Information provided Block Start

-- ==== Sys2Proof/Machine/Operands.lean ====
section
/-! DEFINITION. The operands of the operations, as read from a state: the delta of an edge (30_encoding.md R74, 41_decoder.md R106),
elapsed times (60_exceptions.md R181), the valid bytes of the buffers (20_memory.md R50, R66) and the transmit payload. -/

namespace Sys2Proof.Machine

/-- The delta of an edge at this tick: `Elapsed(now, last_edge_time)` (R106). -/
def State.delta (s : State) : Nat := elapsed s.params s.now s.session.lastEdgeTime

/-- The time since the last raw level change: `Elapsed(now, last_change_time)` (R105). -/
def State.quietTime (s : State) : Nat := elapsed s.params s.now s.frontEnd.lastChangeTime

/-- The position in the transmission: `Elapsed(now, tx_start_time)` (R30, R98). -/
def State.txElapsed (s : State) : Nat := elapsed s.params s.now s.tx.startTime

/-- `raw_bytes[0..byte_count-1]`: the closed bytes of the session (R23). -/
def State.closedBytes (s : State) : List Byte := s.mem.memRead .rawBytes 0 s.session.byteCount

/-- `frame_payload[0..frame_len-1]` (R28). -/
def State.framePayloadBytes (s : State) : List Byte := s.mem.memRead .framePayload 0 s.frame.len.toNat

/-- `tx_frame[0..tx_frame_len-1]` (R29). -/
def State.txFrameBytes (s : State) : List Byte := s.mem.memRead .txFrame 0 s.tx.frameLen.toNat

/-- `ssid[0..ssid_len-1]` (R32). -/
def State.ssidBytes (s : State) : List Byte := s.mem.memRead .ssid 0 s.cred.ssidLen.toNat

/-- `password[0..password_len-1]` (R32). -/
def State.passwordBytes (s : State) : List Byte := s.mem.memRead .password 0 s.cred.passwordLen.toNat

/-- The byte of `tx_payload` at an index; a free value where the platform presents none (R201, U12; log 4). -/
def payloadByte : List Byte → Nat → Nat → Byte
  | [], i, _ => Config.unspecifiedPayload i
  | b :: _, _, 0 => b
  | _ :: rest, i, k + 1 => payloadByte rest i k

/-- `n` bytes of `tx_payload` from index `i`. -/
def payloadFrom (bytes : List Byte) : Nat → Nat → List Byte
  | _, 0 => []
  | i, n + 1 => payloadByte bytes i i :: payloadFrom bytes (i + 1) n

/-- `tx_payload[0..tx_len-1]` (R143). -/
def payloadOf (p : Ports) : List Byte := payloadFrom p.txPayload 0 p.txLen.toNat

/-- The result of `FRM.PARSE` on the session's closed bytes (R114, R129). -/
def State.parsed (s : State) : ParseResult := parseFrame s.params s.closedBytes

/-- The result of `CRED.SPLIT` on the received payload (R131, R157). -/
def State.splitPayload (s : State) : SplitResult := splitCredentials s.params s.framePayloadBytes

end Sys2Proof.Machine
end

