-- ==== Sys2Proof/Machine/Flags.lean ====
section
/-! DEFINITION. The flags of a tick: every bit of the select word (30_encoding.md R76), and the outputs that are not registers
(10_state.md R34, R40). -/

namespace Sys2Proof.Machine

/-- SEL[10] `tx_done` (R76). -/
def State.txDone (s : State) : Bool := decide (total s.params s.txFrameBytes ≤ s.txElapsed)

/-- SEL[9] `s_timeout` (R76). -/
def State.windowElapsed (s : State) : Bool := decide (s.params.tSTimeout ≤ s.txElapsed)

/-- SEL[8] `edge` (R76, R105). -/
def State.edge (s : State) : Bool := s.ports.rxLevel != s.frontEnd.prevSample

/-- SEL[5] `below_noise` (R76). -/
def State.belowNoise (s : State) : Bool := decide (s.delta < s.params.tNoise)

/-- SEL[4] `idle_expired` (R76, R105). -/
def State.idleExpired (s : State) : Bool := decide (s.params.tIdle ≤ s.quietTime)

/-- SEL[0] `colon_found`: some byte of the received payload is the colon (R76). -/
def State.colonFound (s : State) : Bool := s.framePayloadBytes.any (fun b => b == s.params.colon)

/-- The fields of the select word, by name (R76). -/
structure Select where
  rst : Bool
  role : Bool
  st : BitVec 2
  trigger : Bool
  txDone : Bool
  windowElapsed : Bool
  edge : Bool
  seeded : Bool
  calibrating : Bool
  belowNoise : Bool
  idleExpired : Bool
  gateOk : Bool
  po : BitVec 2
  colonFound : Bool
deriving DecidableEq, Repr

/-- The select word `SEL[15:0]` (R76). -/
def Select.word (x : Select) : BitVec 16 :=
  BitVec.ofBool x.rst ++ BitVec.ofBool x.role ++ x.st ++ BitVec.ofBool x.trigger ++ BitVec.ofBool x.txDone ++
    BitVec.ofBool x.windowElapsed ++ BitVec.ofBool x.edge ++ BitVec.ofBool x.seeded ++ BitVec.ofBool x.calibrating ++
    BitVec.ofBool x.belowNoise ++ BitVec.ofBool x.idleExpired ++ BitVec.ofBool x.gateOk ++ x.po ++ BitVec.ofBool x.colonFound

/-- The select fields of a tick, from the pre-tick state and the tick's inputs (R76). -/
def State.select (s : State) : Select :=
  { rst := s.ports.rst
    role := s.role.bit
    st := s.st
    trigger := s.ports.trigger
    txDone := s.txDone
    windowElapsed := s.windowElapsed
    edge := s.edge
    seeded := s.session.seeded
    calibrating := s.session.calibrating
    belowNoise := s.belowNoise
    idleExpired := s.idleExpired
    gateOk := s.session.gateOk s.params
    po := s.parsed.bits
    colonFound := s.colonFound }

/-- `SEL[15:0]` of a tick (R76). -/
def State.sel (s : State) : BitVec 16 := s.select.word

/-- The output `done`: the device is in a terminal state (R34). -/
def State.done (s : State) : Bool :=
  match s.role with
  | .sender => s.st == sListening
  | .receiver => s.st.getLsbD 1

/-- The output ports (R40). -/
structure Outputs where
  txLevel : Level
  credValid : Bool
  ssid : List Byte
  ssidLen : Byte
  password : List Byte
  passwordLen : Byte
  outcome : BitVec 3
  outcomeStrobe : Bool
  done : Bool
  st : BitVec 2
  frameValid : Bool
  seeded : Bool
  calibrating : Bool
  nominalPeriod : Nat
  bitCount : Nat
deriving DecidableEq, Repr

/-- What the output ports show after a tick (R40, R162). -/
def State.outputs (s : State) : Outputs :=
  { txLevel := s.tx.level
    credValid := s.cred.valid
    ssid := s.ssidBytes
    ssidLen := s.cred.ssidLen
    password := s.passwordBytes
    passwordLen := s.cred.passwordLen
    outcome := s.outcome.bits
    outcomeStrobe := s.outcomeStrobe
    done := s.done
    st := s.st
    frameValid := s.frame.valid
    seeded := s.session.seeded
    calibrating := s.session.calibrating
    nominalPeriod := s.session.nominalPeriod
    bitCount := s.session.bitCount }

end Sys2Proof.Machine
end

Information provided Block End

What the task asks -> Nothing should appear in the answer except the lines above from the line with "elapsed times (60_exceptions.md" through the line with "def State.parsed (s", both included, written out exactly.

Completed exercise ->
elapsed times (60_exceptions.md R181), the valid bytes of the buffers (20_memory.md R50, R66) and the transmit payload. -/

namespace Sys2Proof.Machine

/-- The delta of an edge at this tick: `Elapsed(now, last_edge_time)` (R106). -/
def State.delta (s : State) : Nat := elapsed s.params s.now s.session.lastEdgeTime

/-- The time since the last raw level change: `Elapsed(now, last_change_time)` (R105). -/
def State.quietTime (s : State) : Nat := elapsed s.params s.now s.frontEnd.lastChangeTime

/-- The position in the transmission: `Elapsed(now, tx_start_time)` (R30, R98). -/
def State.txElapsed (s : State) : Nat := elapsed s.params s.now s.tx.startTime

/-- `raw_bytes[0..byte_count-1]`: the closed bytes of the session (R23). -/
def State.closedBytes (s : State) : List Byte := s.mem.memRead .rawBytes 0 s.session.byteCount

/-- `frame_payload[0..frame_len-1]` (R28). -/
def State.framePayloadBytes (s : State) : List Byte := s.mem.memRead .framePayload 0 s.frame.len.toNat

/-- `tx_frame[0..tx_frame_len-1]` (R29). -/
def State.txFrameBytes (s : State) : List Byte := s.mem.memRead .txFrame 0 s.tx.frameLen.toNat

/-- `ssid[0..ssid_len-1]` (R32). -/
def State.ssidBytes (s : State) : List Byte := s.mem.memRead .ssid 0 s.cred.ssidLen.toNat

/-- `password[0..password_len-1]` (R32). -/
def State.passwordBytes (s : State) : List Byte := s.mem.memRead .password 0 s.cred.passwordLen.toNat

/-- The byte of `tx_payload` at an index; a free value where the platform presents none (R201, U12; log 4). -/
def payloadByte : List Byte → Nat → Nat → Byte
  | [], i, _ => Config.unspecifiedPayload i
  | b :: _, _, 0 => b
  | _ :: rest, i, k + 1 => payloadByte rest i k

/-- `n` bytes of `tx_payload` from index `i`. -/
def payloadFrom (bytes : List Byte) : Nat → Nat → List Byte
  | _, 0 => []
  | i, n + 1 => payloadByte bytes i i :: payloadFrom bytes (i + 1) n

/-- `tx_payload[0..tx_len-1]` (R143). -/
def payloadOf (p : Ports) : List Byte := payloadFrom p.txPayload 0 p.txLen.toNat

/-- The result of `FRM.PARSE` on the session's closed bytes (R114, R129). -/
def State.parsed (s : State) : ParseResult := parseFrame s.params s.closedBytes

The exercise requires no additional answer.